Wholesale prices in the U.S. unexpectedly declined in April for the first time in over a year, even as significant tariffs on imports remain in place under President Donald Trump’s administration.
According to the U.S. Labor Department, the Producer Price Index (PPI), which measures inflation at the wholesale level before it reaches consumers, dropped by 0.5% from March. This marks the largest monthly decline in five years and the first decrease since October 2023. On an annual basis, producer prices were up 2.4% in April, slowing from a 3.4% increase in March.
Core wholesale prices, which exclude the often-volatile food and energy sectors, fell by 0.4% month-over-month and rose 3.1% compared to April of last year.
These figures surprised many economists who had anticipated a modest increase in producer prices for the month.
A key contributor to the decline was a 0.7% drop in service prices—the steepest decline since records began in 2009—driven by reduced profit margins at wholesalers and retailers. Wholesale food prices also dropped by 1%, including a sharp 39% plunge in egg prices. Despite this fall, egg prices remain about 45% higher than a year ago, largely due to the effects of bird flu.
In a separate report released Tuesday, the Labor Department noted that consumer prices in April were only 2.3% higher than a year earlier—the smallest annual gain in over four years.
While many economists have warned that Trump’s tariffs would push prices higher, the full impact may not be felt until mid-year.

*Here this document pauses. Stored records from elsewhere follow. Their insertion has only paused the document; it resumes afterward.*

-- ==== Sys2Proof/Certificates/Slice0/Obligations.lean ====
section
/-!
DEFINITION. The statements for the provers, each a rule of the spec or a property of the whole machine. Values are
written in arithmetic of their own (33-bit sums, bit vectors, shifts), not by the functions the meanings use. `RunsTo`
and `RunsStoring` (Sys2Proof/Safety.lean) say that an instruction completes, what the active CPU and storage are then,
and that nothing else has changed. The active CPU is the one whose step is taken; the other one is part of the frame.
A cost is that of the instruction's row of `CYCLES` (R10, R591), whatever numbers the table of the machine holds; that
the numbers are those of R591 by default is part of `reset_state`.
-/

open Sys2Proof Sys2Proof.Machine

/-! ### Encoding -/

/-- Decoding and encoding are inverse: decoding an encoded instruction gives it back, with every operand at every value
its field admits, whatever bytes follow; and every word that decodes is the encoding of what it decodes to (R121, R124,
R125, R130). -/
def Obligations.decode_and_encode_agree : Prop :=
  (∀ i : Instr, decodeWord (encode i) = some i ∧ ∀ rest, decode (encodeBytes i ++ rest) = .ok (i, rest)) ∧
  (∀ (w : Half) (i : Instr), decodeWord w = some i → encode i = w)

/-- The decoder is the table lookup of R124: a word matches the row of an instruction exactly when it decodes to an
instruction of that row, and a word that decodes to nothing matches no row (R140). `IllegalInSlot` on words, the
disjunction over R180's patterns, picks out exactly the words that decode to one of the thirteen instructions. -/
def Obligations.decode_is_table_lookup : Prop :=
  (∀ (w : Half) (j : Instr), w &&& j.row.1 = j.row.2 ↔ ∃ i, decodeWord w = some i ∧ i.row = j.row) ∧
  (∀ w : Half, illegalInSlotWord w = (decodeWord w).any Instr.isIllegalInSlot)

/-- A few words of the spec's own examples, one or two from each family, decode to their instructions. -/
def Obligations.example_words_decode : Prop :=
  decodeWord 0xE3FE = some (.movImm 0xFE 3) ∧ decodeWord 0x1312 = some (.movlStoreDisp 1 2 3) ∧
  decodeWord 0x8035 = some (.movbStoreDisp 5 3) ∧ decodeWord 0x313E = some (.addc 3 1) ∧
  decodeWord 0x412F = some (.macW 2 1) ∧ decodeWord 0xCD0F = some (.andbGbr 0x0F) ∧
  decodeWord 0x4125 = some (.rotcr 1) ∧ decodeWord 0x8FFC = some (.bfs 0xFC) ∧ decodeWord 0xB07E = some (.bsr 0x07E) ∧
  decodeWord 0x4F07 = some (.ldclSr 15) ∧ decodeWord 0xC320 = some (.trapa 0x20) ∧ decodeWord 0x0000 = none

/-! ### The step -/

/-- A step runs the decoded instruction (R160). With no host call due, the emulation running, nothing acceptable, the
CPU awake and an even pc, if the fetch answers a word and the state after it, and the word decodes, the step is `exec`
of the instruction on that state, followed only by the clearing of `por_slot_quirk` (log 20). -/
def Obligations.step_runs_decoded_instruction : Prop :=
  ∀ (s s' : State) (w : Half) (i : Instr), s.hostInputs = [] → s.emulationStopped = false →
    s.cpu.acceptable = none → s.cpu.sleeping = false → s.cpu.pc.toNat % 2 = 0 →
    memRead16 s.cpu.pc s = .next (w, s') → decodeWord w = some i →
    step s = match exec i s' with
      | .next t    => .next (t.mapCpu fun c => { c with porSlotQuirk := false })
      | .fault f   => .fault f
      | .refused r => .refused r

The situation is also fluid, as tariff policies continue to shift. Just this week, Trump unexpectedly scaled back tariffs on Chinese imports, reducing them from 145% to 30%. In turn, China lowered its retaliatory tariffs on American goods from 125% to 10%.
“Tariffs have yet to leave a clear mark on pricing, but it may just be a matter of time,” noted Sal Guatieri, a senior economist at BMO Capital Markets.